Setting the right context requires some effort. If it’s set the right way, you can drop all effort and fall into grace.
And: everything counts as setting the context. If somebody already knows Circling - that’s context right there. If this person knows you as a dancer, a therapist, a coach, a mediator… that’s context right there.
8) It’s a capacity that comes online with a certain level of adult development.
There is a certain way you can set the context and direct attention to make yourself fall into effortlessness.
Rather than having a sense of self that is fixed in time (Kegan’s Self-Authoring Mind), you’re sense of self is mediated by the relationships you have in the present moment (Kegan’s Self-Transforming Mind).
Or, in Terri O’Fallons Stages model, it requires a shift from Strategist (4.5, subtle-collective-interpenetrative) to Construct-Aware (5.0 metaware-individual-receptive) or even Transpersonal (5.5 metaware-individual-active).
What I get is that instead of playing in the subtle field, where you explore emotions, thoughts, feelings, connections, you’re playing in the metaware field, where you explore awareness, intentions and contructs.

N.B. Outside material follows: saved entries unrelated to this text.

-- ==== Sys2Proof/Machine/Addr.lean ====
section
/-! DEFINITION. The address path at the issuing core: spans (R51, R52), the intermediate map (R53, R54, R55), leases (R60), and
the issue-time checks of an access in the order of R210. -/
namespace Sys2Proof.Machine

/-- What an intermediate address names (R53, R54). -/
inductive Place where
  | sp (pos off : Nat)
  | acc (pos off : Nat)
  | ctl (pos off : Nat)
  | regw (pos : Nat)
  /-- an unassigned offset of a core window -/
  | hole (pos : Nat)
  | gang (m off : Nat)
  | mem (off : Nat)
  | dev (off : Nat)
  | peer (dev low : Nat)
  | none
deriving DecidableEq, Repr

/-- Bits [47:0] of an intermediate address lie in an assigned range, which is the same on every device (R53). -/
def lowAssigned (low : Nat) : Bool :=
  low < 0x800100000000 || (0x820000000000 ≤ low && low < 0x820004000000) || (0x830000000000 ≤ low && low < 0x830001000000)
/-- The map of R53 and R54. -/
def placeOf (ia : Nat) : Place :=
  let dv := ia / 2 ^ 48 % 256
  let low := ia % 2 ^ 48
  if dv ≠ 0xFF then (if lowAssigned low then .peer dv low else .none)
  else if low < 0x800000000000 then .mem low
  else if low < 0x800100000000 then
    let pos := (low - 0x800000000000) / 0x400000
    let off := low % 0x400000
    if off < 0x40000 then .sp pos off
    else if 0x100000 ≤ off && off < 0x108000 then .acc pos (off - 0x100000)
    else if 0x200000 ≤ off && off < 0x210000 then .regw pos
    else if 0x300000 ≤ off && off < 0x310000 then .ctl pos (off - 0x300000)
    else .hole pos
  else if 0x820000000000 ≤ low && low < 0x820004000000 then .gang ((low - 0x820000000000) / 0x40000) (low % 0x40000)
  else if 0x830000000000 ≤ low && low < 0x830001000000 then .dev (low - 0x830000000000)
  else .none

/-- Intermediate address of a scratchpad offset of a core of this module. -/
def spIa (pos off : Nat) : Nat := 0xFF800000000000 + pos * 0x400000 + off
/-- Intermediate address of an offset of memory space of this module. -/
def memIa (off : Nat) : Nat := 0xFF000000000000 + off

/-- The first span that holds every byte (R52). -/
def spanFor (spans : List Span) (va : Word) (n : Nat) : Option Span :=
  spans.find? fun p => p.vbase.toNat ≤ va.toNat && va.toNat + n ≤ p.vlimit.toNat
/-- Translation through a span, truncated to 56 bits. -/
def Span.ia (p : Span) (va : Word) : Nat := ((va - p.vbase + p.offset).extractLsb' 0 56).toNat
/-- SPAT.R. -/
def Span.r (p : Span) : Bool := p.attr.getLsbD 0
/-- SPAT.W. -/
def Span.w (p : Span) : Bool := p.attr.getLsbD 1
/-- SPAT.X. -/
def Span.x (p : Span) : Bool := p.attr.getLsbD 2
/-- The lowest virtual address of an intermediate address through the spans, by the lowest-numbered span that holds it (R109). -/
def vaOf (spans : List Span) (ia : Nat) : Option Word :=
  (spans.find? fun p => p.vbase.toNat < p.vlimit.toNat &&
      (p.offset.extractLsb' 0 56).toNat ≤ ia && ia < (p.offset.extractLsb' 0 56).toNat + (p.vlimit.toNat - p.vbase.toNat)).map
    fun p => p.vbase + BitVec.ofNat 64 (ia - (p.offset.extractLsb' 0 56).toNat)

/-- What an access does, as far as the checks of R54, R60 and R73 ask. -/
inductive Kind where
  | load | store | atomic | reduce | tagged | xst | sync | tdec | ramo | fetch
deriving DecidableEq, Repr

/-- An access to be checked at issue. -/
structure Acc where
  va    : Word
  n     : Nat
  align : Nat
  r     : Bool
  w     : Bool
  kind  : Kind
  stack : Bool := false
deriving DecidableEq, Repr

/-- Permission (0x04) with a DETAIL and TVAL. -/
def permission (detail : BitVec 4) (va : Word) : Trap := { code := 0x04#8, detail := detail, tval := va }

/-- The leases that stand for a core: those a SHOOT has revoked are gone (R62). -/
def liveLeases (c : Core) (l : Launch) : List Lease :=
  ((l.leases.zipIdx).filter fun e => !c.shot.contains e.2 && e.1.pages ≠ 0).map (·.1)
/-- A lease holds bytes. -/
def Lease.holds (e : Lease) (ia n : Nat) : Bool := e.base ≤ ia && ia + n ≤ e.base + e.pages * 65536
/-- A lease meets bytes. -/
def Lease.meets (e : Lease) (ia n : Nat) : Bool := e.base < ia + n && ia < e.base + e.pages * 65536
/-- The lease check (R60). While a check is open, a write to an IN lease has DETAIL 7 whatever lease else holds the byte (R141). -/
def leaseCheck (s : State) (c : Core) (l : Launch) (ia : Nat) (a : Acc) : Option Trap :=
  let all := (liveLeases c l).filter fun e => e.holds ia a.n
  if all.isEmpty then some { code := 0x05#8, tval := a.va }
  else if a.w && s.checks.any (fun k => k.lid == l.lid) && (liveLeases c l).any (fun e => e.inp && e.meets ia a.n) then some (permission 7#4 a.va)
  else if !(all.any fun e => (!a.r || e.r) && (!a.w || e.w) && (a.kind ≠ .fetch || e.x)) then some (permission 2#4 a.va)
  else none

/-- Offset of the deque reserve (R110). -/
def reserveOff (l : Launch) : Nat := if l.exch then 0x2F000 else 0x3F000
/-- The feature bit is open: by the life cycle or by a token (R228, R229). -/
def State.feature (s : State) (k : Nat) : Bool := s.fw.lifeCycle < 2 || s.fw.features.getLsbD k
/-- A debug or trace register, which a program writes only while SELF is open (R219, R225). -/
def debugReg (off : Nat) : Bool := 0x700 ≤ off && off < 0x770 && off ≠ 0x768
/-- Registers that no program access reaches: DQSPILL, PREQ, DQIN (R122). -/
def closedReg (off : Nat) : Bool := off = 0x210 || off = 0x220 || (0x240 ≤ off && off < 0x280)

/-- The entry of a gang's member table (R55). -/
def State.gangEntry? (s : State) (l : Launch) (m : Nat) : Option GangEntry :=
  (s.gangs.find? fun g => g.id == l.gang && g.lid == l.lid).bind fun g => g.entries.find? fun e => e.member == m

/-- The scratchpad rules that the issuing core knows: the deque reserve (R110), the hidden half and the own exchange region
(R162). -/
def spIssue (l : Launch) (own : Bool) (off : Nat) (a : Acc) : Option Trap :=
  if a.kind = .xst then (if own then some (permission 5#4 a.va) else none)
  else if reserveOff l < off + a.n && off < reserveOff l + 0x1000 then some (permission 8#4 a.va)
  else if l.exch && 0x38000 < off + a.n then some (permission 5#4 a.va)
  else none

/-- The rules of the region that the issuing core applies (R50 step 2, R54, R55, R60, R73, R124), in the order of R210. -/
def regionCheck (s : State) (p : Nat) (g : Group) (l : Launch) (ia : Nat) (a : Acc) : Option Trap :=
  let pl := placeOf ia
  let own : Bool := match pl with
    | .sp q _ => q = p
    | _ => false
  let memory : Bool := match pl with
    | .mem _ => true
    | .peer _ low => low < 0x800000000000
    | _ => false
  if l.stepMode && !own then some (permission 3#4 a.va)
  else if a.kind = .ramo && !memory then some (permission 4#4 a.va)
  else
  let window (q : Nat) (k : Option Trap) : Option Trap :=
    if !l.inRect q then some (permission 3#4 a.va)
    else if a.kind = .fetch then some (permission 5#4 a.va)
    else k
  let leased (k : Option Trap) : Option Trap :=
    match k with
    | some t => some t
    | none => leaseCheck s (s.core p) l ia a
  match pl with
  | .none => some (permission 4#4 a.va)
  | .sp q off => window q (spIssue l (q = p) off a)
  | .acc q _ =>
    window q (if a.kind = .xst then (if q = p then some (permission 5#4 a.va) else none)
      else if a.kind = .load || a.kind = .store then none else some (permission 5#4 a.va))
  | .ctl q off =>
    window q (if a.kind = .xst then (if q = p then some (permission 5#4 a.va) else none)
      else if !((a.kind = .load || a.kind = .store) && a.n = 8 && off % 8 = 0) then some (permission 5#4 a.va)
      else if closedReg off then some (permission 5#4 a.va)
      else if a.w && debugReg off && !s.feature 4 then some (permission 9#4 a.va)
      else none)
  | .regw q =>
    window q (if a.kind = .xst then (if q = p then some (permission 5#4 a.va) else none) else some (permission 8#4 a.va))
  | .hole q =>
    window q (if a.kind = .xst then (if q = p then some (permission 5#4 a.va) else none) else some (permission 4#4 a.va))
  | .gang m off =>
    if a.kind = .fetch || l.gang = 0 then some (permission 4#4 a.va)
    else if g.detached then some (permission 10#4 a.va)
    else match s.gangEntry? l m with
      | none => some (permission 4#4 a.va)
      | some e => if e.size * 4096 < off + a.n then some (permission 4#4 a.va) else none
  | .mem _ => leased none
  | .dev _ => leased (if a.kind = .fetch then some (permission 5#4 a.va) else none)
  | .peer _ low =>
    if a.kind = .atomic || a.kind = .reduce then some { code := 0x0B#8, tval := a.va }
    else if a.kind = .ramo then none
    else leased none

/-- An address lies in a scratchpad, through a core window or the gang window. -/
def inScratchpad (ia : Nat) : Bool :=
  match placeOf ia with
  | .sp _ _ => true
  | .gang _ _ => true
  | _ => false
/-- An address lies in a core window or the gang window (R315). -/
def inWindow (ia : Nat) : Bool :=
  match placeOf ia with
  | .sp _ _ | .acc _ _ | .ctl _ _ | .regw _ | .hole _ | .gang _ _ => true
  | _ => false

/-- The issue-time checks of an access, in the order of R210: the intermediate address, or the trap. -/
def checkAcc (s : State) (p : Nat) (t : Thread) (a : Acc) : Except Trap Nat :=
  match s.groupOf p t with
  | none => .error { code := 0x03#8, tval := a.va }
  | some g =>
    match s.launch? g.lid with
    | none => .error { code := 0x03#8, tval := a.va }
    | some l =>
      if a.va.toNat % a.align ≠ 0 then .error { code := 0x02#8, tval := a.va }
      else if a.stack && a.va.ult t.stklim then .error { code := 0x06#8, tval := a.va }
      else match spanFor g.spans a.va a.n with
        | none => .error { code := 0x03#8, tval := a.va }
        | some sp =>
          if (a.r && !sp.r) || (a.w && !sp.w) || (a.kind = .fetch && !sp.x) then .error (permission 1#4 a.va)
          else
            let ia := sp.ia a.va
            if (a.kind = .tagged || a.kind = .sync) && !inScratchpad ia then .error { code := 0x15#8, tval := a.va }
            else if a.kind = .xst && !inWindow ia then .error { code := 0x15#8, tval := a.va }
            else match regionCheck s p g l ia a with
              | some tr => .error tr
              | none => .ok ia

/-- The node an intermediate address is sent to, the address as the target sees it, and the generation that a gang-window
access carries (R43, R55, R56). -/
structure Route where
  node : Nat
  ia   : Nat
  gen  : Option Nat
deriving DecidableEq, Repr

/-- Egress agent toward the module at an offset: the first productive module direction, x before y, the shorter way round, ties to +
(R43, R78). -/
def State.egressToward (s : State) (ox oy : Nat) : Nat :=
  agentNode (if ox ≠ 0 then (if 2 * ox ≤ s.fw.torusW then 1 else 3) else if 2 * oy ≤ s.fw.torusH then 2 else 0) 5
/-- Egress agent for a peer device (R42, R43). -/
def State.egress (s : State) (dv : Nat) : Nat := s.egressToward ((dv + 1) % s.fw.torusW) ((dv + 1) / s.fw.torusW)

/-- The route of an address outside the gang window (R24, R43, R56). -/
def State.baseRoute (s : State) (ia : Nat) : Route :=
  match placeOf ia with
  | .sp q _ | .acc q _ | .ctl q _ | .regw q | .hole q => ⟨q, ia, none⟩
  | .mem off => ⟨homeNode off, ia, none⟩
  | .dev _ => ⟨mgmtNode, ia, none⟩
  | .peer dv _ => ⟨s.egress dv, ia, none⟩
  | .gang _ _ | .none => ⟨mgmtNode, ia, none⟩
/-- The route of an address that an access of a launch names; a gang-window address is resolved by its member's entry (R55). -/
def State.route (s : State) (lid ia : Nat) : Route :=
  match placeOf ia with
  | .gang m off =>
    match (s.launch? lid).bind fun l => s.gangEntry? l m with
    | some e =>
      let ia' := e.dev * 2 ^ 48 + 0x800000000000 + e.pos * 0x400000 + e.base * 4096 + off
      ⟨if e.dev = 0xFF then e.pos else s.egress e.dev, ia', some e.gen⟩
    | none => s.baseRoute ia
  | _ => s.baseRoute ia

/-- Scopes by width of reach: .g 0, .d 1, .v 2, .s 3 (R185). -/
def scopeNum : Scope → Nat
  | .g => 0
  | .d => 1
  | .v => 2
  | .s => 3

/-- The narrowest scope whose reach holds a target, seen from a core (R185). -/
def State.reachOf (s : State) (p : Nat) (ia : Nat) : Nat :=
  if ia / 2 ^ 48 % 256 ≠ 0xFF then 3
  else match placeOf ia with
    | .sp q _ => if q = p then 0 else if daleOf q = daleOf p then 1 else 2
    | .mem off => if (s.hostAddr? off).isSome then 3 else 2
    | _ => 2

end Sys2Proof.Machine
end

As with all these developmental stages, the first tend to come in peak experiences of temporary states. As you grow, they become more stable and common until you don’t even notice things were different before.
It is here where I see the leaders capacity making a huge difference in circling.
In some Circles, it never seems to move beyond the subtle realm: An exploration of the truth as it appears in our subtle feelings, emotions, polarities, patterns, thoughts, etc…In this place, you have an “open heart” (borrowed from Theory U)
In other Circles, it seems to move in the realm of awareness: being moved by something greater than me, falling into effortlessness, sensing what wants to emerge, sensing the collective intelligence. In this place, you not only have an open heart, but also an open will.